theorem initDisc_touches (i) (written) (used) {L : Nat} (h : Nat.lor 144138316557582406 L = L) : Touches L (initDisc i written used) := by
  refine Touches.mono (L := 144138316557582406) ?_ h
  unfold initDisc
  try dsimp only
  repeat' first
    | with_reducible refine Touches.bind ?_ fun _ => ?_
    | with_reducible refine Touches.ite ?_ ?_
    | with_reducible exact Touches.pure _
    | with_reducible exact Touches.rd
    | (with_reducible apply complete_touches); rfl
    | (with_reducible apply bindDisc_touches); rfl
    | (with_reducible apply Touches.emitM (M := 8388608)) <;> rfl
    | with_reducible split
    | with_reducible dsimp only

theorem execInitDisc_touches (id) (mem) (written) (fails) (s : State) : ∃ u, execInitDisc id mem written fails s = .next u ∧ Same 263029019299536487 s u := by
  unfold execInitDisc
  first | apply Touches.answer | apply Touches.answerWhen | (dsimp only; first | apply Touches.answer | apply Touches.answerWhen)
  try dsimp only
  repeat' first
    | with_reducible refine Touches.bind ?_ fun _ => ?_
    | with_reducible refine Touches.ite ?_ ?_
    | with_reducible exact Touches.pure _
    | with_reducible exact Touches.rd
    | (with_reducible apply needBay_touches); rfl
    | (with_reducible refine perform_touches _ _ _ _ ?hh (fun _ => ?_)); case hh => rfl
    | (with_reducible apply lostWord_touches); rfl
    | (with_reducible apply writeBuffer_touches); rfl
    | (with_reducible apply complete_touches); rfl
    | (with_reducible apply initDisc_touches); rfl
    | with_reducible split
    | with_reducible dsimp only

theorem execScrubDisc_touches (id) (s : State) : ∃ u, execScrubDisc id s = .next u ∧ Same 263029019165302374 s u := by
  unfold execScrubDisc
  first | apply Touches.answer | apply Touches.answerWhen | (dsimp only; first | apply Touches.answer | apply Touches.answerWhen)
  try dsimp only
  repeat' first
    | with_reducible refine Touches.bind ?_ fun _ => ?_
    | with_reducible refine Touches.ite ?_ ?_
    | with_reducible exact Touches.pure _
    | with_reducible exact Touches.rd
    | (with_reducible refine perform_touches _ _ _ _ ?hh (fun _ => ?_)); case hh => rfl
    | (with_reducible apply complete_touches); rfl
    | (with_reducible apply setDisc_touches); rfl
    | (with_reducible apply requestDisc_touches); rfl
    | with_reducible split
    | with_reducible dsimp only

theorem compactDisc_touches (i) (d) {L : Nat} (h : Nat.lor 839487299434045031 L = L) : Touches L (compactDisc i d) := by
  refine Touches.mono (L := 839487299434045031) ?_ h
  unfold compactDisc
  try dsimp only
  repeat' first
    | with_reducible refine Touches.bind ?_ fun _ => ?_
    | with_reducible refine Touches.ite ?_ ?_
    | with_reducible exact Touches.pure _
    | with_reducible exact Touches.rd
    | (with_reducible apply askBay_touches); rfl
    | (with_reducible apply holdInst_touches); rfl
    | (with_reducible apply moveIn_touches); rfl
    | with_reducible split
    | with_reducible dsimp only

theorem execCompact_touches (id) (s : State) : ∃ u, execCompact id s = .next u ∧ Same 839489771468742247 s u := by
  unfold execCompact
  first | apply Touches.answer | apply Touches.answerWhen | (dsimp only; first | apply Touches.answer | apply Touches.answerWhen)
  try dsimp only
  repeat' first
    | with_reducible refine Touches.bind ?_ fun _ => ?_
    | with_reducible refine Touches.ite ?_ ?_
    | with_reducible exact Touches.pure _
    | with_reducible exact Touches.rd
    | (with_reducible refine perform_touches _ _ _ _ ?hh (fun _ => ?_)); case hh => rfl
    | (with_reducible apply requestDisc_touches); rfl
    | (with_reducible apply complete_touches); rfl
    | (with_reducible apply compactDisc_touches); rfl
    | with_reducible split
    | with_reducible dsimp only

theorem execSpin_touches (id) (s : State) : ∃ u, execSpin id s = .next u ∧ Same 263029019165318759 s u := by
  unfold execSpin
  first | apply Touches.answer | apply Touches.answerWhen | (dsimp only; first | apply Touches.answer | apply Touches.answerWhen)
  try dsimp only
  repeat' first
    | with_reducible refine Touches.bind ?_ fun _ => ?_
    | with_reducible refine Touches.ite ?_ ?_
    | with_reducible exact Touches.pure _
    | with_reducible exact Touches.rd
    | (with_reducible apply Touches.setF) <;> (first | with_reducible exact F.BAY_STAT_HELD_window _ | rfl)
    | (with_reducible refine performBay_touches _ _ _ _ _ ?hh (fun _ => ?_) (fun _ => ?_)); case hh => rfl
    | (with_reducible apply complete_touches); rfl
    | (with_reducible apply takeSpeed_touches); rfl
    | (with_reducible apply setInst_touches); rfl
    | (with_reducible apply needBay_touches); rfl
    | with_reducible split
    | with_reducible dsimp only

theorem execParkBay_touches (id) (s : State) : ∃ u, execParkBay id s = .next u ∧ Same 263029019165302374 s u := by
  unfold execParkBay
  first | apply Touches.answer | apply Touches.answerWhen | (dsimp only; first | apply Touches.answer | apply Touches.answerWhen)
  try dsimp only
  repeat' first
    | with_reducible refine Touches.bind ?_ fun _ => ?_
    | with_reducible refine Touches.ite ?_ ?_
    | with_reducible exact Touches.pure _
    | with_reducible exact Touches.rd
    | (with_reducible apply Touches.setF) <;> (first | with_reducible exact F.BAY_STAT_HELD_window _ | rfl)
    | (with_reducible refine performBay_touches _ _ _ _ _ ?hh (fun _ => ?_) (fun _ => ?_)); case hh => rfl
    | (with_reducible apply complete_touches); rfl
    | (with_reducible apply setInst_touches); rfl
    | (with_reducible apply restBay_touches); rfl
    | with_reducible split
    | with_reducible dsimp only

theorem endReports_touches (recs) {L : Nat} (h : Nat.lor 1125350637634 L = L) : Touches L (endReports recs) := by
  refine Touches.mono (L := 1125350637634) ?_ h
  unfold endReports
  try dsimp only
  repeat' first
    | with_reducible refine Touches.bind ?_ fun _ => ?_
    | with_reducible refine Touches.ite ?_ ?_
    | with_reducible exact Touches.pure _
    | with_reducible exact Touches.rd
    | (with_reducible apply setStrand_touches); rfl
    | (with_reducible apply attend_touches); rfl
    | with_reducible refine Touches.forAll fun _ => ?_
    | (with_reducible apply Touches.emitM (M := 17179869184)) <;> rfl
    | with_reducible split
    | with_reducible dsimp only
★ ★ ★ ★ ★ ★ ★
Try it: Nothing may be omitted. Restate all of the entries exactly.

Response:
theorem initDisc_touches (i) (written) (used) {L : Nat} (h : Nat.lor 144138316557582406 L = L) : Touches L (initDisc i written used) := by
  refine Touches.mono (L := 144138316557582406) ?_ h
  unfold initDisc
  try dsimp only
  repeat' first
    | with_reducible refine Touches.bind ?_ fun _ => ?_
    | with_reducible refine Touches.ite ?_ ?_
    | with_reducible exact Touches.pure _
    | with_reducible exact Touches.rd
    | (with_reducible apply complete_touches); rfl
    | (with_reducible apply bindDisc_touches); rfl
    | (with_reducible apply Touches.emitM (M := 8388608)) <;> rfl
    | with_reducible split
    | with_reducible dsimp only

theorem execInitDisc_touches (id) (mem) (written) (fails) (s : State) : ∃ u, execInitDisc id mem written fails s = .next u ∧ Same 263029019299536487 s u := by
  unfold execInitDisc
  first | apply Touches.answer | apply Touches.answerWhen | (dsimp only; first | apply Touches.answer | apply Touches.answerWhen)
  try dsimp only
  repeat' first
    | with_reducible refine Touches.bind ?_ fun _ => ?_
    | with_reducible refine Touches.ite ?_ ?_
    | with_reducible exact Touches.pure _
    | with_reducible exact Touches.rd
    | (with_reducible apply needBay_touches); rfl
    | (with_reducible refine perform_touches _ _ _ _ ?hh (fun _ => ?_)); case hh => rfl
    | (with_reducible apply lostWord_touches); rfl
    | (with_reducible apply writeBuffer_touches); rfl
    | (with_reducible apply complete_touches); rfl
    | (with_reducible apply initDisc_touches); rfl
    | with_reducible split
    | with_reducible dsimp only

theorem execScrubDisc_touches (id) (s : State) : ∃ u, execScrubDisc id s = .next u ∧ Same 263029019165302374 s u := by
  unfold execScrubDisc
  first | apply Touches.answer | apply Touches.answerWhen | (dsimp only; first | apply Touches.answer | apply Touches.answerWhen)
  try dsimp only
  repeat' first
    | with_reducible refine Touches.bind ?_ fun _ => ?_
    | with_reducible refine Touches.ite ?_ ?_
    | with_reducible exact Touches.pure _
    | with_reducible exact Touches.rd
    | (with_reducible refine perform_touches _ _ _ _ ?hh (fun _ => ?_)); case hh => rfl
    | (with_reducible apply complete_touches); rfl
    | (with_reducible apply setDisc_touches); rfl
    | (with_reducible apply requestDisc_touches); rfl
    | with_reducible split
    | with_reducible dsimp only

theorem compactDisc_touches (i) (d) {L : Nat} (h : Nat.lor 839487299434045031 L = L) : Touches L (compactDisc i d) := by
  refine Touches.mono (L := 839487299434045031) ?_ h
  unfold compactDisc
  try dsimp only
  repeat' first
    | with_reducible refine Touches.bind ?_ fun _ => ?_
    | with_reducible refine Touches.ite ?_ ?_
    | with_reducible exact Touches.pure _
    | with_reducible exact Touches.rd
    | (with_reducible apply askBay_touches); rfl
    | (with_reducible apply holdInst_touches); rfl
    | (with_reducible apply moveIn_touches); rfl
    | with_reducible split
    | with_reducible dsimp only

theorem execCompact_touches (id) (s : State) : ∃ u, execCompact id s = .next u ∧ Same 839489771468742247 s u := by
  unfold execCompact
  first | apply Touches.answer | apply Touches.answerWhen | (dsimp only; first | apply Touches.answer | apply Touches.answerWhen)
  try dsimp only
  repeat' first
    | with_reducible refine Touches.bind ?_ fun _ => ?_
    | with_reducible refine Touches.ite ?_ ?_
    | with_reducible exact Touches.pure _
    | with_reducible exact Touches.rd
    | (with_reducible refine perform_touches _ _ _ _ ?hh (fun _ => ?_)); case hh => rfl
    | (with_reducible apply requestDisc_touches); rfl
    | (with_reducible apply complete_touches); rfl
    | (with_reducible apply compactDisc_touches); rfl
    | with_reducible split
    | with_reducible dsimp only

theorem execSpin_touches (id) (s : State) : ∃ u, execSpin id s = .next u ∧ Same 263029019165318759 s u := by
  unfold execSpin
  first | apply Touches.answer | apply Touches.answerWhen | (dsimp only; first | apply Touches.answer | apply Touches.answerWhen)
  try dsimp only
  repeat' first
    | with_reducible refine Touches.bind ?_ fun _ => ?_
    | with_reducible refine Touches.ite ?_ ?_
    | with_reducible exact Touches.pure _
    | with_reducible exact Touches.rd
    | (with_reducible apply Touches.setF) <;> (first | with_reducible exact F.BAY_STAT_HELD_window _ | rfl)
    | (with_reducible refine performBay_touches _ _ _ _ _ ?hh (fun _ => ?_) (fun _ => ?_)); case hh => rfl
    | (with_reducible apply complete_touches); rfl
    | (with_reducible apply takeSpeed_touches); rfl
    | (with_reducible apply setInst_touches); rfl
    | (with_reducible apply needBay_touches); rfl
    | with_reducible split
    | with_reducible dsimp only

theorem execParkBay_touches (id) (s : State) : ∃ u, execParkBay id s = .next u ∧ Same 263029019165302374 s u := by
  unfold execParkBay
  first | apply Touches.answer | apply Touches.answerWhen | (dsimp only; first | apply Touches.answer | apply Touches.answerWhen)
  try dsimp only
  repeat' first
    | with_reducible refine Touches.bind ?_ fun _ => ?_
    | with_reducible refine Touches.ite ?_ ?_
    | with_reducible exact Touches.pure _
    | with_reducible exact Touches.rd
    | (with_reducible apply Touches.setF) <;> (first | with_reducible exact F.BAY_STAT_HELD_window _ | rfl)
    | (with_reducible refine performBay_touches _ _ _ _ _ ?hh (fun _ => ?_) (fun _ => ?_)); case hh => rfl
    | (with_reducible apply complete_touches); rfl
    | (with_reducible apply setInst_touches); rfl
    | (with_reducible apply restBay_touches); rfl
    | with_reducible split
    | with_reducible dsimp only

theorem endReports_touches (recs) {L : Nat} (h : Nat.lor 1125350637634 L = L) : Touches L (endReports recs) := by
  refine Touches.mono (L := 1125350637634) ?_ h
  unfold endReports
  try dsimp only
  repeat' first
    | with_reducible refine Touches.bind ?_ fun _ => ?_
    | with_reducible refine Touches.ite ?_ ?_
    | with_reducible exact Touches.pure _
    | with_reducible exact Touches.rd
    | (with_reducible apply setStrand_touches); rfl
    | (with_reducible apply attend_touches); rfl
    | with_reducible refine Touches.forAll fun _ => ?_
    | (with_reducible apply Touches.emitM (M := 17179869184)) <;> rfl
    | with_reducible split
    | with_reducible dsimp only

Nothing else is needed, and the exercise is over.